↓↓↓

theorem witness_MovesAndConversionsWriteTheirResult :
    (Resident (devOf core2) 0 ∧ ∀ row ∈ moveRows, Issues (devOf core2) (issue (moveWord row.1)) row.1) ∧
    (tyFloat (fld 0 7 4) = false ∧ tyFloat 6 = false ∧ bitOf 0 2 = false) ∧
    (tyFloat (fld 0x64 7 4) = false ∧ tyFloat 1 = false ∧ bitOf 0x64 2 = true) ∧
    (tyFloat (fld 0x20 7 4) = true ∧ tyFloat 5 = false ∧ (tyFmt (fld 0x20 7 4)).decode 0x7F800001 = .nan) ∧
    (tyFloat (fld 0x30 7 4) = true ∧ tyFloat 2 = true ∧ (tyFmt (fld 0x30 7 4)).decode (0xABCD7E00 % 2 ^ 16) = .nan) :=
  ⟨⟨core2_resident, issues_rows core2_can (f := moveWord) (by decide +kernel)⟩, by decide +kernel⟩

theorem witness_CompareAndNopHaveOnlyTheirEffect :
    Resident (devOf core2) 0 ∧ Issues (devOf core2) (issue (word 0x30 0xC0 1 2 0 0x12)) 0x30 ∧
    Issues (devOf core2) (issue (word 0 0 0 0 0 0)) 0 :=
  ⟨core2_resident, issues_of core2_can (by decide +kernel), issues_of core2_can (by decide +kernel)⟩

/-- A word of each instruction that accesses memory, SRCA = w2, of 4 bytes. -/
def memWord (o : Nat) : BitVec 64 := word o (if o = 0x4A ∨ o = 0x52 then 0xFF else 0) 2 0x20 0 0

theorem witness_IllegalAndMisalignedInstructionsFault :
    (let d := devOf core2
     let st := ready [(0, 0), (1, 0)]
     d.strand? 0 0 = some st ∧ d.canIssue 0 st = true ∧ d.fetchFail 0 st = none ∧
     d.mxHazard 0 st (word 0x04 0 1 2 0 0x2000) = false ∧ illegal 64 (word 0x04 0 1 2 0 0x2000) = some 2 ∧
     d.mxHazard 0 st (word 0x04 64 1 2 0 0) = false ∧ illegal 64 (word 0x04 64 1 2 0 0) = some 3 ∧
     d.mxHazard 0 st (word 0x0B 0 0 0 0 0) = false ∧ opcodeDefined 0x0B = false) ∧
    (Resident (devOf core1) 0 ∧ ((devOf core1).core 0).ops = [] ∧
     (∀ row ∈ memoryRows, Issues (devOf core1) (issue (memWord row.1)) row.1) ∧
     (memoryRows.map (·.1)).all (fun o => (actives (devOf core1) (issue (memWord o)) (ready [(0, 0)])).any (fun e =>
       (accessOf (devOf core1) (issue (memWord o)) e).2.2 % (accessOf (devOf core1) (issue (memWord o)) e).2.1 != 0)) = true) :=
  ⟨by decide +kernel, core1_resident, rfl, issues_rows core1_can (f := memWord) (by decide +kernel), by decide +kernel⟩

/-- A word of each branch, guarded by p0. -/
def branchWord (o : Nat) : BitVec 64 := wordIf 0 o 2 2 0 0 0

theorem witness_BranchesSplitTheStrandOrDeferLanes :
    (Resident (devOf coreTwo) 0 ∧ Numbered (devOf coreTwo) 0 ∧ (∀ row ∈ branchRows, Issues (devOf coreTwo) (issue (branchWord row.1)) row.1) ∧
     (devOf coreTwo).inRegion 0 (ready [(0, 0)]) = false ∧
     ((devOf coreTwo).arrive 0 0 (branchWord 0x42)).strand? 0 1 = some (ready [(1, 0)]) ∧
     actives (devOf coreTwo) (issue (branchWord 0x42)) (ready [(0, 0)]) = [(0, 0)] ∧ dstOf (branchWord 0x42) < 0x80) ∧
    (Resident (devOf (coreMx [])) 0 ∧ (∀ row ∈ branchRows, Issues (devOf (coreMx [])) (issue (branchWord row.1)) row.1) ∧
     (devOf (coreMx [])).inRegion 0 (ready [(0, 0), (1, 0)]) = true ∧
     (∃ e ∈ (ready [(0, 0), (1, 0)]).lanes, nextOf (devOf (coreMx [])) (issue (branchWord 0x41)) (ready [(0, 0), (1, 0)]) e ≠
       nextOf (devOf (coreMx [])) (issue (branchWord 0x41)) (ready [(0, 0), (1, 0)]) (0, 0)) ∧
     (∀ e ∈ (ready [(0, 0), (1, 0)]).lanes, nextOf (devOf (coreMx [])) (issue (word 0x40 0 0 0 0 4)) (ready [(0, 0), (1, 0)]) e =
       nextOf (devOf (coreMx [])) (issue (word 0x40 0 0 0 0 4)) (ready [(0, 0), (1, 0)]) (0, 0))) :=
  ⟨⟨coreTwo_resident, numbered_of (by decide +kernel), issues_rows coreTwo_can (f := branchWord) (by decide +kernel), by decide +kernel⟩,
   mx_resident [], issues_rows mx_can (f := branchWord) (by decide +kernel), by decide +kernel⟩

↑↑↑

Try it:
All lines from the beginning of the material above through the one with "(tyFloat (fld 0x64" need to be returned exactly; please return those and only those.

Answer for the task:
theorem witness_MovesAndConversionsWriteTheirResult :
    (Resident (devOf core2) 0 ∧ ∀ row ∈ moveRows, Issues (devOf core2) (issue (moveWord row.1)) row.1) ∧
    (tyFloat (fld 0 7 4) = false ∧ tyFloat 6 = false ∧ bitOf 0 2 = false) ∧
    (tyFloat (fld 0x64 7 4) = false ∧ tyFloat 1 = false ∧ bitOf 0x64 2 = true) ∧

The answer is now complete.